At 21, he was to become one of Fleet Street's youngest hotshots, shooting celebrity pictures for the Daily Sketch, making good use of his musical grounding to befriend the young Beatles and Rolling Stones.
"I remember sitting and talking with them at the Ad Lib Club and we were all laughing at the thought of Mick still playing at 40, but look at him now. At 25 you just didn't think it would last, and that was the same for me in my profession," he says.
"But when I got to Hollywood, all Fred Astaire wanted to talk about was the Beatles and the Stones and it was then that I realised that if he thought they were fantastic, then maybe it could last, and I carried on from there."
O'Neill had turned his back on Fleet Street after three years at the Daily Sketch. "I was sent to cover a funeral where all of Fleet Street was there. Children had died in a crash in Norway, and I was among all these parents, and it was like being in a Fellini film," he says.
"I just felt like it was wrong. When I said I wanted to leave I was sent in to see the editor, and he said 'You're finished the moment you're out of here'. Pretty scary!
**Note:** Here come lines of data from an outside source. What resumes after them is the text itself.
-- ==== Sys2Proof/Laws/KeepsKv.lean ====
section
/-! SUPPORT. Keeps for the operations of Machine/Kv.lean. -/

namespace Sys2Proof.Machine

set_option linter.all false

theorem State.putSession_keeps (s : State) (slot : Nat) (x : Session) : Keeps s (State.putSession s slot x) := by
  unfold State.putSession
  repeat' first
    | with_reducible exact Keeps.refl _
    | with_reducible assumption
    | with_reducible apply Keeps.ite ?_ ?_
    | with_reducible apply Keeps.trans ?_ (State.poke_keeps ..)
    | (simp only [Keeps.mk_iff]; with_reducible refine KeepsP.same ?_ rfl rfl rfl)
    | split

theorem State.freeDescriptor_keeps (s : State) (slot reason : Nat) : Keeps s (State.freeDescriptor s slot reason) := by
  unfold State.freeDescriptor
  repeat' first
    | with_reducible exact Keeps.refl _
    | with_reducible assumption
    | with_reducible apply Keeps.ite ?_ ?_
    | with_reducible apply Keeps.trans ?_ (State.poke_keeps ..)
    | (simp only [Keeps.mk_iff]; with_reducible refine KeepsP.same ?_ rfl rfl rfl)
    | split

theorem State.dropCovered_keeps (s : State) : Keeps s (State.dropCovered s) := by
  unfold State.dropCovered
  repeat' first
    | with_reducible exact Keeps.refl _
    | with_reducible assumption
    | with_reducible apply Keeps.foldl ?_ (fun _ _ => ?_)
    | with_reducible apply Keeps.foldl2 ?_ (fun _ _ => ?_)
    | with_reducible apply Keeps.foldl1 ?_ (fun _ _ => ?_)
    | with_reducible apply Keeps.ite ?_ ?_
    | with_reducible apply Keeps.trans ?_ (State.freeDescriptor_keeps ..)
    | (simp only [Keeps.mk_iff]; with_reducible refine KeepsP.same ?_ rfl rfl rfl)
    | split

theorem State.editSession_keeps (s : State) (slot : Nat) (f : Session → Session) :
    Keeps s (State.editSession s slot f) := by
  unfold State.editSession
  repeat' first
    | with_reducible exact Keeps.refl _
    | with_reducible assumption
    | with_reducible apply Keeps.ite ?_ ?_
    | with_reducible apply Keeps.trans ?_ (State.putSession_keeps ..)
    | (simp only [Keeps.mk_iff]; with_reducible refine KeepsP.same ?_ rfl rfl rfl)
    | split

theorem State.putPage_keeps (s : State) (slot : Nat) (draft : Bool) (layer page : Nat) (e : PageEntry) :
    Keeps s (State.putPage s slot draft layer page e) := by
  unfold State.putPage
  repeat' first
    | with_reducible exact Keeps.refl _
    | with_reducible assumption
    | (extract_lets +onlyGivenNames x; first
        | (have h : State := x; clear h; with_reducible refine Keeps.gen x ?_ ?_; rotate_left; intro hx; clear_value x; rotate_left; subst x)
        | clear_value x
        | subst x)
    | with_reducible apply Keeps.ite ?_ ?_
    | with_reducible apply Keeps.trans ?_ (State.poke_keeps ..)
    | (simp only [Keeps.mk_iff]; with_reducible refine KeepsP.same ?_ rfl rfl rfl)
    | split

theorem State.putStrip_keeps (s : State) (slot : Nat) (p : Strip) : Keeps s (State.putStrip s slot p) := by
  unfold State.putStrip
  repeat' first
    | with_reducible exact Keeps.refl _
    | with_reducible assumption
    | (extract_lets +onlyGivenNames x; first
        | (have h : State := x; clear h; with_reducible refine Keeps.gen x ?_ ?_; rotate_left; intro hx; clear_value x; rotate_left; subst x)
        | clear_value x
        | subst x)
    | with_reducible apply Keeps.ite ?_ ?_
    | with_reducible apply Keeps.trans ?_ (State.poke_keeps ..)
    | (simp only [Keeps.mk_iff]; with_reducible refine KeepsP.same ?_ rfl rfl rfl)
    | split

theorem State.dropStrip_keeps (s : State) (slot : Nat) : Keeps s (State.dropStrip s slot) := by
  unfold State.dropStrip
  repeat' first
    | with_reducible exact Keeps.refl _
    | with_reducible assumption
    | (extract_lets +onlyGivenNames x; first
        | (have h : State := x; clear h; with_reducible refine Keeps.gen x ?_ ?_; rotate_left; intro hx; clear_value x; rotate_left; subst x)
        | clear_value x
        | subst x)
    | with_reducible apply Keeps.ite ?_ ?_
    | with_reducible apply Keeps.trans ?_ (State.putStrip_keeps ..)
    | (simp only [Keeps.mk_iff]; with_reducible refine KeepsP.same ?_ rfl rfl rfl)
    | split

theorem State.kvFault_keeps (s : State) (a : Nat) : Keeps s (State.kvFault s a) := by
  unfold State.kvFault
  repeat' first
    | with_reducible exact Keeps.refl _
    | with_reducible assumption
    | with_reducible apply Keeps.ite ?_ ?_
    | with_reducible apply Keeps.trans ?_ (State.endSessions_keeps ..)
    | (simp only [Keeps.mk_iff]; with_reducible refine KeepsP.same ?_ rfl rfl rfl)
    | split

theorem State.countBusy_keeps (s : State) (n : Nat) : Keeps s (State.countBusy s n) := by
  unfold State.countBusy
  simp only [Keeps.mk_iff]
  exact KeepsP.same (Keeps.refl s) rfl rfl rfl

theorem State.newWindow_keeps (s : State) (covered : Bool) : Keeps s (State.newWindow s covered) := by
  unfold State.newWindow
  repeat' first
    | with_reducible exact Keeps.refl _
    | with_reducible apply Keeps.ite ?_ ?_
    | (simp only [Keeps.mk_iff]; with_reducible refine KeepsP.same ?_ rfl rfl rfl)

theorem State.newSlot_keeps (s : State) (covered : Bool) (tenant : Nat) (far : Bool) (n : Nat) (more : List (Nat × Nat)) :
    Keeps s (State.newSlot s covered tenant far n more).2 := by
  unfold State.newSlot
  repeat' first
    | with_reducible exact Keeps.refl _
    | with_reducible assumption
    | (extract_lets +onlyGivenNames x; first
        | (have h : State := x; clear h; with_reducible refine Keeps.gen x ?_ ?_; rotate_left; intro hx; clear_value x; rotate_left; subst x)
        | (have h : State := x.2; clear h; with_reducible refine Keeps.gen x.2 ?_ ?_; rotate_left; intro hx; clear_value x; rotate_left; subst x)
        | (have h : State := x.1; clear h; with_reducible refine Keeps.gen x.1 ?_ ?_; rotate_left; intro hx; clear_value x; rotate_left; subst x)
        | clear_value x
        | subst x)
    | with_reducible apply Keeps.ite ?_ ?_
    | with_reducible apply Keeps.ite2 ?_ ?_
    | with_reducible apply Keeps.ite1 ?_ ?_
    | (simp only [Keeps.mk_iff]; with_reducible refine KeepsP.same ?_ rfl rfl rfl)
    | split

theorem State.newPlaces_keeps (s : State) (covered : Bool) (tenant : Nat) (m d : Root) (rej : Bool) :
    Keeps s (State.newPlaces s covered tenant m d rej).2 := by
  unfold State.newPlaces
  dsimp only
  iterate 4 apply Keeps.trans ?_ (State.newSlot_keeps ..)
  exact Keeps.refl _

theorem State.givePage_keeps (s : State) (slot : Nat) (draft : Bool) (layer page : Nat) :
    Keeps s (State.givePage s slot draft layer page) := by
  unfold State.givePage
  repeat' first
    | with_reducible exact Keeps.refl _
    | with_reducible assumption
    | (extract_lets +onlyGivenNames x; first
        | (have h : State := x; clear h; with_reducible refine Keeps.gen x ?_ ?_; rotate_left; intro hx; clear_value x; rotate_left; subst x)
        | (have h : State := x.2; clear h; with_reducible refine Keeps.gen x.2 ?_ ?_; rotate_left; intro hx; clear_value x; rotate_left; subst x)
        | (have h : State := x.1; clear h; with_reducible refine Keeps.gen x.1 ?_ ?_; rotate_left; intro hx; clear_value x; rotate_left; subst x)
        | clear_value x
        | subst x)
    | with_reducible apply Keeps.ite ?_ ?_
    | with_reducible apply Keeps.trans ?_ (State.newSlot_keeps ..)
    | with_reducible apply Keeps.trans ?_ (State.putPage_keeps ..)
    | with_reducible apply Keeps.trans ?_ (State.editSession_keeps ..)
    | (simp only [Keeps.mk_iff]; with_reducible refine KeepsP.same ?_ rfl rfl rfl)
    | with_reducible apply Keeps.of2 (by with_reducible assumption) (State.newSlot_keeps ..)
    | split

end Sys2Proof.Machine
end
But he was wrong and he could not have said anything better to spur me on."
In the 1970s, O'Neill crossed the Pond to shoot the stars of Hollywood for the likes of Playboy, Life and Premiere and he continues to work for newspapers and magazines in his 66th year.
Never star-struck, and dismissive of gossip magazine photo-spreads - "I never see people actually reading Hello or OK, they just flick through the pages" - O'Neill says he would not wish to photograph any of today's generation of celebrities.
What about the ubiquitous Mr Beckham?
"I went to a wedding he was attending and studied him and he had this wonderful nature about him, but there is so much going on in his life that I don't think anything I would get would be 'real'. It would take being around him for two or three weeks to get that," he says.
O'Neill looks back fondly to a time when a truthful portrait, warts and all, was the true art of the portrait photographer. Now cosmetic surgery and cosmetic doctoring of photographs tell a different story.
"You don't have to be a photographer today if you can handle a digital camera and re-touching gear, but I don't see the point in making anyone look perfect because no one is perfect."
Celebrity, Terry O'Neill's exhibition of photographic portraits, runs at Nunnington Hall, near Helmsley, until June 25. Open Wednesday to Sunday, plus Bank Holidays and Tuesdays in June, 1.30pm to 5pm (last admission). Normal admission charges apply. Telephone: 01439 748283.